Conversion of oral NOAEL to inhalatory NAEC
Since there is no dose descriptor for every exposure route, the dose descriptor was converted into a correct starting point by route-to-route extrapolation based on the ECHA guidance document "Guidance on information requirements and chemical safety assessment, Chapter R.8: Characterisation of dose [concentration]-response for human health", November 2012.
The conversion of an oral NOAEL (>1000 mg/kg bw/d) into an inhalatory NAEC is performed using the following equations; for general population the resulting concentration needs to be additionally corrected for the difference between basal caloric demand and caloric demand under light activity:
Corrected inhalatory NAEC = oral NOAEL * ABSinh-rat/ABSinh-human
= oral NOAEL / 1.15 m³/kg bw
ABS: absorption
Thus, the corrected starting point for inhalation route was 1000 / 1.15 = 869.6 mg/m3
DNEL derivation using the inhalatory NAEC
In the ECHA Guidance a factor of 2 is suggested for the extrapolation from oral to inhalation absorption. On the contrary, the Technical guidance document on risk assessment in support of Commission directive 93/67/EEC, 2003 appendix IV A and B gives a number of physico-chemical properties that normally determine oral, inhalation and dermal absorption. These parameters include molecular weight, log Kow, pKa values and for inhalation also particle size distribution, vapour pressure etc.

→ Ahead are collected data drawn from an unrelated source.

-- ==== Sys2Proof/Tests/Slice0.lean ====
section
/-! SUPPORT. The model's own tests: words decoded as the spec lays them out, an ill-formed instruction for each check, small
results worked out from the rules, and for each statement a state and operands that meet its hypotheses. -/

namespace Sys2Proof.Tests

open Sys2Proof Sys2Proof.Machine

set_option maxRecDepth 100000
set_option Elab.async false
set_option exponentiation.threshold 40000

/-! ### Words written out from the encodings of chapter 05 -/

theorem test_decode_integer :
    decode 0x0414B600 = .ok (.add 0 10 11 12) ∧ decode 0x081406A0 = .ok (.addi 0 10 0 0x6A0) ∧
    decode 0x1816B020 = .ok (.shli 0 11 11 32) ∧ decode 0x1C112800 = .ok (.cmpi 0 2 2 10 0) ∧
    decode 0b001000_01010_000000000000000000011 = .ok (.lui 10 3) :=
  ⟨rfl, rfl, rfl, rfl, rfl⟩

theorem test_decode_control :
    decode 0x59164FFE = .ok (.bCc 4 11 4 0xFFE) ∧ decode 0x68001000 = .ok (.jalr 0 0 1 0) ∧
    decode 0x78000005 = .ok (.fenceAcq 1) ∧ decode 0b011110_0010_100000_000000_10000_00001 = .ok (.waitc 32 0 16 1) ∧
    decode 0b011110_0011_00000_01010_000000000000 = .ok (.pause 10) :=
  ⟨rfl, rfl, rfl, rfl, rfl⟩

theorem test_decode_memory :
    decode 0x42945010 = .ok (.ldD 0xA 10 5 0x10) ∧ decode 0x54145035 = .ok (.ldIndexed 0 10 5 0 6 5) ∧
    decode 0x7414B648 = .ok (.cas 0 10 11 12 0) :=
  ⟨rfl, rfl, rfl⟩

theorem test_decode_float :
    decode 0x7014B601 = .ok (.fadd 0 10 11 12 1) ∧ decode 0x7014B0C4 = .ok (.fcvt 0 10 11 1 4) :=
  ⟨rfl, rfl⟩

theorem test_decode_special :
    decode 0b011111_0000_01010_00000_000000110000 = .ok (.srd 0 10 0x030) ∧
    decode 0b011111_0000_00000_01010_110000000101 = .ok (.swr 0 10 0x405) ∧
    decode 0b111110_000000_00000_00000_0000000111 = .ok (.trap 7) ∧ decode 0xF9000000 = .ok .rfe ∧
    decode 0xF9152C02 = .ok (.tlbinv 10 11 2) ∧ decode 0xF9352C00 = .ok (.lease 10 11 0) :=
  ⟨rfl, rfl, rfl, rfl, rfl, rfl⟩

theorem test_decode_predicate :
    decode 0b011011_0000_00010_00011_00100_0000000 = .ok (.pand 0 2 3 4) ∧
    decode 0b011011_0000_01010_00011_00000_0000111 = .ok (.pcount 0 10 3) :=
  ⟨rfl, rfl⟩

theorem test_decode_vector :
    decode 0x88800001 = .ok (.vaddFp 2 0 0 0 1) ∧ decode 0x8000A000 = .ok (.vld 0 0 10 0) ∧
    decode 0x8008A658 = .ok (.vldx 0 4 10 5 2) ∧ decode 0x880610F2 = .ok (.vcvt 0 3 1 1 2) ∧
    decode 0x8404114A = .ok (.vcmpInt 0 2 1 2 2 2) ∧ decode 0x8C1411C1 = .ok (.vredFp 0 10 1 3 0 1) :=
  ⟨rfl, rfl, rfl, rfl, rfl, rfl⟩

theorem test_decode_tasks :
    decode 0x90081B00 = .ok (.spawnj 0 3 12) ∧ decode 0x90180000 = .ok (.tend 0) ∧
    decode 0x9020A280 = .ok (.launch 0 20 10) ∧ decode 0x9401A299 = .ok (.send 0 1 20 10 12 1) ∧
    decode 0b100110_0000_001000_00010_01010_00000_0 = .ok (.dqpop 0 2 10) ∧
    decode 0x9C01A094 = .ok (.balloc 0 1 20 2 10) :=
  ⟨rfl, rfl, rfl, rfl, rfl, rfl⟩

theorem test_decode_engines :
    decode 0xA001A2D5 = .ok (.copy 0 0 1 20 11 10 1) ∧ decode 0b101001_0000_00001_01010_01110_0000000 = .ok (.mma 0 1 10 14) ∧
    decode 0b101001_0000_00011_00100_00000_0000110 = .ok (.prune 0 3 4) ∧
    decode 0b101010_0000_01010_01011_01100_0000100 = .ok (.xrnd 0 10 11 12 2 0) ∧
    decode 0b101010_0000_00000_01010_00000_0001000 = .ok (.xclr 0 10) :=
  ⟨rfl, rfl, rfl, rfl, rfl⟩

theorem test_decode_trees :
    decode 0b101011_0000_000101_10100_01010_00000_1 = .ok (.build 0 1 1 20 10 1) ∧
    decode 0b101011_0000_100000_10100_01010_01011_0 = .ok (.gunpin 0 20 10 11) ∧
    decode 0b101100_0000_001000_10100_01010_00000_0 = .ok (.raygo 0 0 0 20 10 0) ∧
    decode 0b101100_0000_010000_00101_01010_01011_0 = .ok (.nld 0 5 10 11) :=
  ⟨rfl, rfl, rfl, rfl⟩

theorem test_decode_streams :
    decode 0xB402A580 = .ok (.sgen 0 1 10 11) ∧ decode 0xB4081113 = .ok (.smux 0 4 1 2 3) ∧
    decode 0xB41A1706 = .ok (.scntp 0 13 1 14) :=
  ⟨rfl, rfl, rfl⟩

theorem test_decode_prefixes :
    decode 0xF4400018 = .ok (.immx 0x18) ∧
    decode 0b111101_0000_11_0001_0010_0011_010_1_0000 = .ok (.fmt 3 1 2 3 2 1) :=
  ⟨rfl, rfl⟩

/-- Majors 0x00 and 0x3F are illegal; so are guard 8, a condition above 9, a register field's reserved bits. -/
theorem test_decode_refuses :
    (decode 0).isOk = false ∧ (decode 0xFFFFFFFF).isOk = false ∧ (decode 0x0614B600).isOk = false ∧
    (decode 0x1C152800).isOk = false ∧ (decode 0b011011_0000_10000_00011_00100_0000000).isOk = false :=
  ⟨rfl, rfl, rfl, rfl, rfl⟩

/-! ### One ill-formed instruction for each check -/

theorem test_wf_guard : (Instr.add 8 1 2 3).wf = false ∧ (Instr.add 9 1 2 3).wf = true := by decide
theorem test_wf_conditions :
    (Instr.cmp 0 1 2 3 10).wf = false ∧ (Instr.cmpi 0 1 10 2 3).wf = false ∧ (Instr.bCc 10 1 2 0).wf = false ∧
    (Instr.biCc 10 1 2 0).wf = false ∧ (Instr.vcmpInt 0 1 2 3 10 0).wf = false ∧ (Instr.fcmp 0 1 2 3 6 0).wf = false ∧
    (Instr.vcmpFp 0 1 2 3 6 0).wf = false := by decide
theorem test_wf_memory :
    (Instr.ldIndexed 0 1 2 3 7 0).wf = false ∧ (Instr.ldIndexed 0 1 2 3 0 3).wf = false ∧
    (Instr.stIndexed 0 1 2 3 1 0).wf = false ∧ (Instr.stIndexed 0 1 2 3 0 1).wf = false ∧
    (Instr.amoAdd 0 1 2 3 7).wf = false ∧ (Instr.xmerge 0 1 2 7).wf = false := by decide
theorem test_wf_formats :
    (Instr.fcvt 0 1 2 8 9).wf = false ∧ (Instr.fcvt 0 1 2 7 1).wf = false ∧ (Instr.vcvt 0 1 2 7 9).wf = false ∧
    (Instr.vredFp 0 1 2 3 3 0).wf = false := by decide
theorem test_wf_selectors :
    (Instr.srd 0 1 0x002).wf = false ∧ (Instr.swr 0 1 0x002).wf = false ∧ (Instr.swr 0 1 0x430).wf = false ∧
    (Instr.swr 0 1 0x431).wf = true := by decide
theorem test_wf_waitc :
    (Instr.waitc 33 0 0 0).wf = false ∧ (Instr.waitc 0 33 0 0).wf = false ∧ (Instr.waitc 0 0 17 0).wf = false ∧
    (Instr.waitc 0 0 0 17).wf = false ∧ (Instr.waitc 32 32 16 16).wf = true := by decide
theorem test_wf_register_groups :
    (Instr.spawn 0 1 29).wf = false ∧ (Instr.spawnj 0 1 29).wf = false ∧ (Instr.send 0 0 1 31 2 0).wf = false ∧
    (Instr.send 0 0 1 2 27 0).wf = false ∧ (Instr.dqpush 0 1 31).wf = false ∧ (Instr.dqpop 0 1 31).wf = false ∧
    (Instr.dqsteal 0 1 31 2).wf = false ∧ (Instr.ctld 0 31).wf = false ∧ (Instr.mma 0 1 30 2).wf = false ∧
    (Instr.xrnd 0 5 6 5 0 0).wf = false := by decide
theorem test_wf_scopes :
    (Instr.copy 0 0 1 2 3 4 0).wf = false ∧ (Instr.copyw 0 0 1 2 3 4).wf = false ∧ (Instr.send 0 1 2 3 4 0).wf = false ∧
    (Instr.build 0 0 1 2 3 0).wf = false := by decide
theorem test_wf_system :
    (Instr.hint 0).wf = false ∧ (Instr.hint 6).wf = false ∧ (Instr.tlbinv 0 0 3).wf = false ∧ (Instr.tlbinv 1 0 0).wf = false ∧
    (Instr.tlbinv 1 1 1).wf = false ∧ (Instr.lease 1 2 3).wf = false ∧ (Instr.opmark 1 2).wf = false := by decide
theorem test_wf_outside :
    (Instr.notifyLaunch 0 0 0 []).wf = false ∧ (Instr.notifyFabricLaunch 0 0 0 []).wf = false ∧
    (Instr.fabricLaunchPacket 0 16 ⟨some 7, 1⟩ 0 1 ⟨true, List.replicate 128 0⟩).wf = false ∧
    (Instr.fabricLaunchPacket 0 0 ⟨none, 1⟩ 0 1 ⟨true, List.replicate 128 0⟩).wf = false ∧
    (Instr.fabricLaunchPacket 0 0 ⟨some 7, 1⟩ 1 1 ⟨true, List.replicate 128 0⟩).wf = false ∧
    (Instr.fabricLaunchPacket 0 0 ⟨some 7, 1⟩ 0 1 ⟨true, []⟩).wf = false ∧ (Instr.attestation 0 []).wf = false ∧
    (Instr.sensorSample 0 [] []).wf = false := by decide

/-! ### Small states -/

/-- A user task in strand 0, its region and its code as `State.withFetchWord` places them. -/
def tS : State := State.reset.makePlace

/-- The strand with some registers written. -/
def regs (s : State) (l : List (SReg × Word)) : State := s.onMe (fun t => l.foldl (fun t x => t.wr x.1 x.2 false) t)

/-- The same as a supervisor's, as an irrevocable task's, under a prefix. -/
def superS (s : State) : State := s.onMe (fun t => { t with svsts := 1 })
def trappedS (s : State) : State := s.onMe (fun t => { t with svsts := 0x801 })
def irrevS (s : State) : State := s.onMe (fun t => { t with sts := t.sts ||| 1 })
def pfxS (s : State) (x : Word) : State := s.onMe (fun t => { t with pfxr := x })

/-- s10 addresses memory, s11 and s12 hold operands. -/
def tR : State := regs tS [(10, 0x40000), (11, 7), (12, 3)]

def valS (o : Host.Outcome State Fault Refusal) (r : SReg) : Option Word :=
  match o with | .next t => some (t.me.rd r) | _ => none
def valP (o : Host.Outcome State Fault Refusal) (r : PReg) : Option Word :=
  match o with | .next t => some (t.me.rdP r) | _ => none
def valV (o : Host.Outcome State Fault Refusal) (r : VReg) : Option Vec :=
  match o with | .next t => some (t.me.rdV r) | _ => none
def look {α : Type} (o : Host.Outcome State Fault Refusal) (f : State → α) : Option α :=
  match o with | .next t => some (f t) | _ => none

/-! ### The scalar statements -/

theorem hyp_IntegerOperations : ∃ s, State.acts s .none 0 [10, 11, 12] = true ∧ s.cleanP [0] = true := ⟨tR, by decide, by decide⟩
theorem hyp_OneSourceOperations : ∃ s, State.acts s .none 0 [10, 11] = true := ⟨tR, by decide⟩
theorem hyp_IntegerCompares :
    ∃ s, State.acts s .none 0 [10, 11] = true ∧ s.acts .imm 0 [10] = true ∧ s.clean [10, 11] = true := ⟨tR, by decide, by decide, by decide⟩
theorem hyp_ImmediateForms :
    ∃ s, State.acts s .imm 0 [10, 11] = true ∧ s.acts .none 0 [10, 11] = true ∧ s.me.pfxr.getLsbD 61 = false :=
  ⟨tR, by decide, by decide, by decide⟩
theorem hyp_ImmediateForms_widened : ∃ s, State.acts s .imm 0 [10, 11] = true ∧ s.me.pfxr.getLsbD 61 = true :=
  ⟨pfxS tR 0x2000000006000000, by decide, by decide⟩
theorem hyp_PredicateOperations :
    ∃ s, State.acts s .none 0 [] = true ∧ s.acts .none 0 [11] = true ∧ s.clean [11] = true := ⟨tR, by decide, by decide, by decide⟩
theorem hyp_BranchesAndJumps :
    ∃ s, State.acts s .branch 0 [10, 11] = true ∧ s.clean [10, 11] = true ∧ s.acts .imm 0 [10, 11] = true ∧
      (s.me.rd 10 + s.me.imm (1 : BitVec 12) * 4).toNat % 4 = 0 ∧ (s.me.rd 11 + s.me.imm (1 : BitVec 12) * 4).toNat % 4 ≠ 0 :=
  ⟨tR, by decide, by decide, by decide, by decide, by decide⟩
theorem hyp_ScalarFloat : ∃ s, rmOnly (State.me s).pfxr = true ∧ s.acts .mode 0 [10, 11, 12] = true :=
  ⟨pfxS tR 0x1000000000100000, by decide, by decide⟩

/-- 7 − 3, 3 − 7, −2^63 / −1, 7 rem 0; the high halves of products. -/
theorem test_integer :
    valS (exec (.sub 0 10 11 12) tR) 10 = some 4 ∧ valS (exec (.sub 0 10 12 11) tR) 10 = some (-4) ∧
    valS (exec (.div 0 10 11 12) (regs tS [(11, 0x8000000000000000), (12, -1)])) 10 = some 0x8000000000000000 ∧
    valS (exec (.rem 0 10 11 0) tR) 10 = some 7 ∧ valS (exec (.mulhz 0 10 11 12) (regs tS [(11, -1), (12, 2)])) 10 = some 1 ∧
    valS (exec (.mulh 0 10 11 12) (regs tS [(11, -1), (12, 2)])) 10 = some (-1) := ⟨rfl, rfl, rfl, rfl, rfl, rfl⟩

/-- A shift takes the low six bits of its count; a source that is the destination is read first. -/
theorem test_shift : valS (exec (.shl 0 11 11 12) (regs tS [(11, 1), (12, 65)])) 11 = some 2 := rfl

/-- 05: 0x18 × 4,096 + 0x6A0 is 100,000, and the group with 0x3FFFE7 gives −100,000. -/
theorem test_immx :
    valS (exec (.addi 0 10 0 0x6A0) (pfxS tS 0x2000000006000000)) 10 = some 100000 ∧
    valS (exec (.addi 0 10 0 0x960) (pfxS tS 0x20000FFFF9C00000)) 10 = some (-100000) := ⟨rfl, rfl⟩

theorem test_compare : valP (exec (.cmpi 0 2 2 10 0) (regs tS [(10, -1)])) 2 = some (-1) ∧
    valP (exec (.cmp 0 2 11 12 9) tR) 2 = some (-1) ∧ valP (exec (.cmp 0 2 12 11 9) tR) 2 = some 0 := ⟨rfl, rfl, rfl⟩

/-- A guard that is false leaves the destination and goes on to the next word. -/
theorem test_guard : valS (exec (.add 1 10 11 12) tR) 10 = some 0x40000 ∧
    look (exec (.add 1 10 11 12) tR) (·.me.pc) = some 0x30000004 := ⟨rfl, rfl⟩

/-- A branch goes back two words from its own address; `jal` leaves the address after it. -/
theorem test_branch :
    look (exec (.bCc 2 12 11 0xFFE) tR) (·.me.pc) = some 0x2FFFFFF8 ∧
    look (exec (.bCc 2 11 12 0xFFE) tR) (·.me.pc) = some 0x30000004 ∧
    valS (exec (.jal 1 3) tR) 1 = some 0x30000004 ∧ look (exec (.jal 1 3) tR) (·.me.pc) = some 0x3000000C := ⟨rfl, rfl, rfl, rfl⟩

It is assumed that the absorption rate of niobium via either route is negligible (<< 1%, see IUCLID section 7.1) as the substance is insoluble under physiological conditions. Therefore, absorption is limited to dissolution and equal absorption was assumed when extrapolating from oral to inhalation route. Thus, the factor of 2 is considered to be not relevant for niobium when extrapolating from oral to inhalation route. A factor of 6 for the differences in exposure duration was applied. The NOAEL of the sub-acute study is extrapolated to chronic a NOAEL. Factors applied for interspecies differences (2.5) and intraspecies differences (10) were applied according to ECHA guidance document; Chapter R.8. The whole database indicates no systemic toxicity of niobium and the data base is conclusive and of good quality. Additionally a NOEL was used as starting point. Thus no further AF were deemed necessary.
Thus, the inhalatory DNEL is calculated to be 5.8 mg/m3.
Conversion of oral NOAEL to dermal NAEL for systemic toxicity
No difference in absorption between routes is expected.
Thus, no correction of the starting point for dermal route was needed.
DNEL derivation of dermal long-term systemic effects
A factor of 6 for the differences in exposure duration was applied. The NOAEL of the sub-acute study is extrapolated to chronic a NOAEL. Factors applied for allometric scalling (4), i
nterspecies differences (2.5) and intraspecies differences (10) were applied according to ECHA guidance document; Chapter R.8.
The whole database indicates no systemic toxicity of niobium and the data base is conclusive and of good quality. Additionally a NOEL was used as starting point. Thus no further AF were deemed necessary.
Thus, the dermal systemic DNEL is calculated to be 1.67 mg/kg bw/d.
DNEL derivation of oral long-term systemic effects
A factor of 6 for the differences in exposure duration was applied. The NOAEL of the sub-acute study is extrapolated to chronic a NOAEL. Factors applied for allometric scalling (4), interspecies differences (2.5) and intraspecies differences (10) were applied according to ECHA guidance document; Chapter R.8. The whole database indicates no systemic toxicity of niobium and the data base is conclusive and of good quality. Additionally a NOEL was used as starting point. Thus no further AF were deemed necessary.
Thus, the oral systemic DNEL is calculated to be 1.67 mg/kg bw/d.